Records excerpted from a collection:
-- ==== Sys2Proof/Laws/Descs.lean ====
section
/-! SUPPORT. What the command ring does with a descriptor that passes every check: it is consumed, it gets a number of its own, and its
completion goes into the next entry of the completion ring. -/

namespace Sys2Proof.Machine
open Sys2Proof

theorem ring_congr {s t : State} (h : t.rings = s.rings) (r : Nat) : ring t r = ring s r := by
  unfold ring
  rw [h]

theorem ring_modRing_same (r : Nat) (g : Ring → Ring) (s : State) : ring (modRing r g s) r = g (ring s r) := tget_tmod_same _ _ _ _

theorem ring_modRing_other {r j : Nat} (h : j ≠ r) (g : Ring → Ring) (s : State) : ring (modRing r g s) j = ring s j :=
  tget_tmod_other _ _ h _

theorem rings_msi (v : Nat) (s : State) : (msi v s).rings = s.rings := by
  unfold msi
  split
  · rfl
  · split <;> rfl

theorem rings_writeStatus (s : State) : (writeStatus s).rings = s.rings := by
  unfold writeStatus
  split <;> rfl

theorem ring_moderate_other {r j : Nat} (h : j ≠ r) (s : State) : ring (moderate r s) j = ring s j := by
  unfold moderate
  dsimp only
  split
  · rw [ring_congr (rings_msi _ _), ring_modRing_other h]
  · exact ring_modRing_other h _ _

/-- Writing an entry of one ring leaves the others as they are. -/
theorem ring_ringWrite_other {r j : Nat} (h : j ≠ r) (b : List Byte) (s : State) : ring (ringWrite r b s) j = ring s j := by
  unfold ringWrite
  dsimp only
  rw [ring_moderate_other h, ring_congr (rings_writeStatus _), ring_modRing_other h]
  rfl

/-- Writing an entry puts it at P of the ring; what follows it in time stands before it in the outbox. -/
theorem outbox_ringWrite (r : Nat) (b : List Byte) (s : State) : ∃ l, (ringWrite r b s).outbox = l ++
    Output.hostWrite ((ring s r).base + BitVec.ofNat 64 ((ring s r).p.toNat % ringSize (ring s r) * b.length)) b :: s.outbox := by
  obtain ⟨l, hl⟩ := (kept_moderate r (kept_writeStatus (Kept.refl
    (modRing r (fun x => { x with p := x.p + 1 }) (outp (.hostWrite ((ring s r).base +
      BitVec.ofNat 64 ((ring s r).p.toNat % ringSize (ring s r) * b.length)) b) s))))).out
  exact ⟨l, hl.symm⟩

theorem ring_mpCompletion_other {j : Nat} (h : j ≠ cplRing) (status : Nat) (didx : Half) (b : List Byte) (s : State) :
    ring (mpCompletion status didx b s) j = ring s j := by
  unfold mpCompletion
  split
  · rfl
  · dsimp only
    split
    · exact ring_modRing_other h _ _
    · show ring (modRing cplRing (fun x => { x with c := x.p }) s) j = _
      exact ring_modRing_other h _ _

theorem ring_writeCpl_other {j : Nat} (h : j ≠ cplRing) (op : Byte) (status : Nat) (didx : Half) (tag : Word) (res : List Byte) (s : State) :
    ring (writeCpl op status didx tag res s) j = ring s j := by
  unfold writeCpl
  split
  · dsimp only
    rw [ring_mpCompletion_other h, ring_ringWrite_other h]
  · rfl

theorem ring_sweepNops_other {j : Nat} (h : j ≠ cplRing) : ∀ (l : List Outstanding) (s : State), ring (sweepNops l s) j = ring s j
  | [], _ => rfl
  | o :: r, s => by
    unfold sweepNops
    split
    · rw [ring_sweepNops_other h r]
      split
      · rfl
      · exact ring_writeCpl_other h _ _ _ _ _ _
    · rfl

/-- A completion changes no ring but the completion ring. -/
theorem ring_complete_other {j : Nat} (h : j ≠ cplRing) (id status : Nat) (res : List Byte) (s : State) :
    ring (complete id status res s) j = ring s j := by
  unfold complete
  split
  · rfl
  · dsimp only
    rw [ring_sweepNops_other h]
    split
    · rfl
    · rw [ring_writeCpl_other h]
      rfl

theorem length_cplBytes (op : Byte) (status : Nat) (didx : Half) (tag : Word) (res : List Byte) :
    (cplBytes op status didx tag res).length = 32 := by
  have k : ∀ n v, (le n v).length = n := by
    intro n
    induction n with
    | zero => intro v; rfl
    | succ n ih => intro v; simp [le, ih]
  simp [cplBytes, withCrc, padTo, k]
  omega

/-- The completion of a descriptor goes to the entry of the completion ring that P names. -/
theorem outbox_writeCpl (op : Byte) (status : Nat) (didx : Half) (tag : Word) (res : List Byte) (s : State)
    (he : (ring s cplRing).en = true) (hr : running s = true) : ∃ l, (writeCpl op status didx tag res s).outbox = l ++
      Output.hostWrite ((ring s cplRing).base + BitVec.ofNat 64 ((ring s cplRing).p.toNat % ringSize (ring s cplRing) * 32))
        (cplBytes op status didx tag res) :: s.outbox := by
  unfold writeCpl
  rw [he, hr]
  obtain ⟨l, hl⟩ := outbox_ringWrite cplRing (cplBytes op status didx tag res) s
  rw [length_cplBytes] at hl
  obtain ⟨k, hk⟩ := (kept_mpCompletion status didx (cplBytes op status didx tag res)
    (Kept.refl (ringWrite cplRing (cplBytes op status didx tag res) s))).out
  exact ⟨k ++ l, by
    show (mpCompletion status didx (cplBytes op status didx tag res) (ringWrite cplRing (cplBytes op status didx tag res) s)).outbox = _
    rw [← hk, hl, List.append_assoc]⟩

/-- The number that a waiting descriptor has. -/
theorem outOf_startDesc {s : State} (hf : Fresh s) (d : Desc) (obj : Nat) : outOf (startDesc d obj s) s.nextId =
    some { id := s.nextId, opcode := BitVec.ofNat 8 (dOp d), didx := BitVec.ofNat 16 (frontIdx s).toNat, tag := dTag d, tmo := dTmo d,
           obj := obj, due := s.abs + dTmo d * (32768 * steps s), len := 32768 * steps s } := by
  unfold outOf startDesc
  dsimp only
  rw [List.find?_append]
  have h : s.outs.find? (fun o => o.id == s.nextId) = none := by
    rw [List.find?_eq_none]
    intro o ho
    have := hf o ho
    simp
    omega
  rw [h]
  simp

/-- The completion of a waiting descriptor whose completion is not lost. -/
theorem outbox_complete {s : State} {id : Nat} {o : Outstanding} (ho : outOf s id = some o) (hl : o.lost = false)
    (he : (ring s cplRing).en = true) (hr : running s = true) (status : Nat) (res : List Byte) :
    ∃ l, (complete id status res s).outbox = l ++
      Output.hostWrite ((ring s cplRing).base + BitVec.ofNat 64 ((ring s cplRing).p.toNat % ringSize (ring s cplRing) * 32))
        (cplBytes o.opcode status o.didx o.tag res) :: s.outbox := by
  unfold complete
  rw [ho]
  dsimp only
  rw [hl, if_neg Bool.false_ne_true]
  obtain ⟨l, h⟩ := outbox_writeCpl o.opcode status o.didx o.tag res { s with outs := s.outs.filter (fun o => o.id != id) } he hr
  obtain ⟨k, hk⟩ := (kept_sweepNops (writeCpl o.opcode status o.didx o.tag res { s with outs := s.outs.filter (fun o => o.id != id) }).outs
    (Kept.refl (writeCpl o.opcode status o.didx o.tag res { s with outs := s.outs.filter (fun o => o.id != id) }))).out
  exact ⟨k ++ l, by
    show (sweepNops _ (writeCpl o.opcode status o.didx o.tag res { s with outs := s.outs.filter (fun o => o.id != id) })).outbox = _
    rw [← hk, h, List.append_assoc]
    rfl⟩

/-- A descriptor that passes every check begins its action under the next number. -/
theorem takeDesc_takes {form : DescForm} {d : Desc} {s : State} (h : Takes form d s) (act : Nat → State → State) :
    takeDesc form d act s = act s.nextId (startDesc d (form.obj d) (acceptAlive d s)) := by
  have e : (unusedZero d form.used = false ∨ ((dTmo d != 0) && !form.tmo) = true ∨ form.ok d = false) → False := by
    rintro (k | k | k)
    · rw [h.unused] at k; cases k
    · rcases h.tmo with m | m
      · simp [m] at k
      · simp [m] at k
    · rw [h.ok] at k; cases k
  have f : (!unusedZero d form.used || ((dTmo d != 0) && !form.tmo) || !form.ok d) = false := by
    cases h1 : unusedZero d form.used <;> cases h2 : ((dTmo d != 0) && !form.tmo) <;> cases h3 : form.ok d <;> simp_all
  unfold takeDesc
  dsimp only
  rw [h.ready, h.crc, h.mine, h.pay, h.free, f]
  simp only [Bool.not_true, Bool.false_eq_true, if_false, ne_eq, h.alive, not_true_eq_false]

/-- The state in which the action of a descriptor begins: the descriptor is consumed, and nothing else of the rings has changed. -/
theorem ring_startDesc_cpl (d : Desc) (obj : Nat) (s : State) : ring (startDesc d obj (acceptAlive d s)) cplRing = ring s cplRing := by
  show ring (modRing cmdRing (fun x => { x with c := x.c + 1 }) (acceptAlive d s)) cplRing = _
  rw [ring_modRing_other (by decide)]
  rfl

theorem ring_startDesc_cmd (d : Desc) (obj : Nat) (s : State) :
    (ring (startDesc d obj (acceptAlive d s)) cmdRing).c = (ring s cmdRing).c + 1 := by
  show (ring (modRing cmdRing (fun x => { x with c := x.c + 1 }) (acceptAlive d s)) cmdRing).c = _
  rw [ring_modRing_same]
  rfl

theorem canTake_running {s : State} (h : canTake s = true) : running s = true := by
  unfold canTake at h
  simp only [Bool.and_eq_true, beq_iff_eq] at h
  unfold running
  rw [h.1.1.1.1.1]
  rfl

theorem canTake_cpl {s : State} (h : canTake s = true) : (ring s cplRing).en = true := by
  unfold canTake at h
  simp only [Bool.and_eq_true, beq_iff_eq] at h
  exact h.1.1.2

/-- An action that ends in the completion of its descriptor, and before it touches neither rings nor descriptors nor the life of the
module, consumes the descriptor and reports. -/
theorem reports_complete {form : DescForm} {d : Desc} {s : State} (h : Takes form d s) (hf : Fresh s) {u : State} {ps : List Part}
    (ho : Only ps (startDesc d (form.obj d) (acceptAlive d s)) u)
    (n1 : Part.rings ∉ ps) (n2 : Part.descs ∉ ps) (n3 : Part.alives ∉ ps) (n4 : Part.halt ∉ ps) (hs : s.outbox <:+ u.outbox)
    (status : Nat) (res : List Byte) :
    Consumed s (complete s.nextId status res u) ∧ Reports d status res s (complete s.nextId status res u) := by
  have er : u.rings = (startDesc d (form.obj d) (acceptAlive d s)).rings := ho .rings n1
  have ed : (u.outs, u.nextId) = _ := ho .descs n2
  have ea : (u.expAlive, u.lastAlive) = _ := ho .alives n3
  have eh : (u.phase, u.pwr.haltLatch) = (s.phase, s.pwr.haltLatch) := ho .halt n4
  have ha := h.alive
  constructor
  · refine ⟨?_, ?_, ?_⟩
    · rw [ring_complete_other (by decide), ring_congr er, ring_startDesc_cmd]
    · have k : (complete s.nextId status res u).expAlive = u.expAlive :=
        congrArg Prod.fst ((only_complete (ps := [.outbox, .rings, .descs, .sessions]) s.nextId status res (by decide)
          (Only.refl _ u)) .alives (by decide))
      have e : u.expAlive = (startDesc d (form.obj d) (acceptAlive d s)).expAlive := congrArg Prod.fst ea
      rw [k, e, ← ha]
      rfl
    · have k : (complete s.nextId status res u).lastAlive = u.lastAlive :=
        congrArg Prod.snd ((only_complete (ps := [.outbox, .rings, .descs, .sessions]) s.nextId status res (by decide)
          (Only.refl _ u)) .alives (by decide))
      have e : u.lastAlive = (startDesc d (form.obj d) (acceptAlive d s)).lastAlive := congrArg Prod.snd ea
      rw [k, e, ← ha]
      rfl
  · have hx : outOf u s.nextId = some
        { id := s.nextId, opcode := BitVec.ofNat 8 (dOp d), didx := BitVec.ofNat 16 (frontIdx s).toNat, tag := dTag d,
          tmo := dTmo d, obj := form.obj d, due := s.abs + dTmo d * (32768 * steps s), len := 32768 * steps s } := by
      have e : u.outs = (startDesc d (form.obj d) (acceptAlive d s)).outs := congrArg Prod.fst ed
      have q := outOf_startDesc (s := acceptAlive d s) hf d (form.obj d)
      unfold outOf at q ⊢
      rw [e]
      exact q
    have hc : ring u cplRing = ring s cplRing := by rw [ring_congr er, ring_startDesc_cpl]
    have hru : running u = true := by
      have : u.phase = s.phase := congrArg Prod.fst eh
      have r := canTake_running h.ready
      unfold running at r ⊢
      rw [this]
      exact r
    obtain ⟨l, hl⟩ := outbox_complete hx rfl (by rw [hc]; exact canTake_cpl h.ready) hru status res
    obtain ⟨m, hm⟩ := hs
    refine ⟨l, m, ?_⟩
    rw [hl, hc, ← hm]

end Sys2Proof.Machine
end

**PROMPT**
When a line in the data above contains the string "ready", copy that line.

**WRITTEN ANSWER**
  rw [h.ready, h.crc, h.mine, h.pay, h.free, f]
      have r := canTake_running h.ready
    obtain ⟨l, hl⟩ := outbox_complete hx rfl (by rw [hc]; exact canTake_cpl h.ready) hru status res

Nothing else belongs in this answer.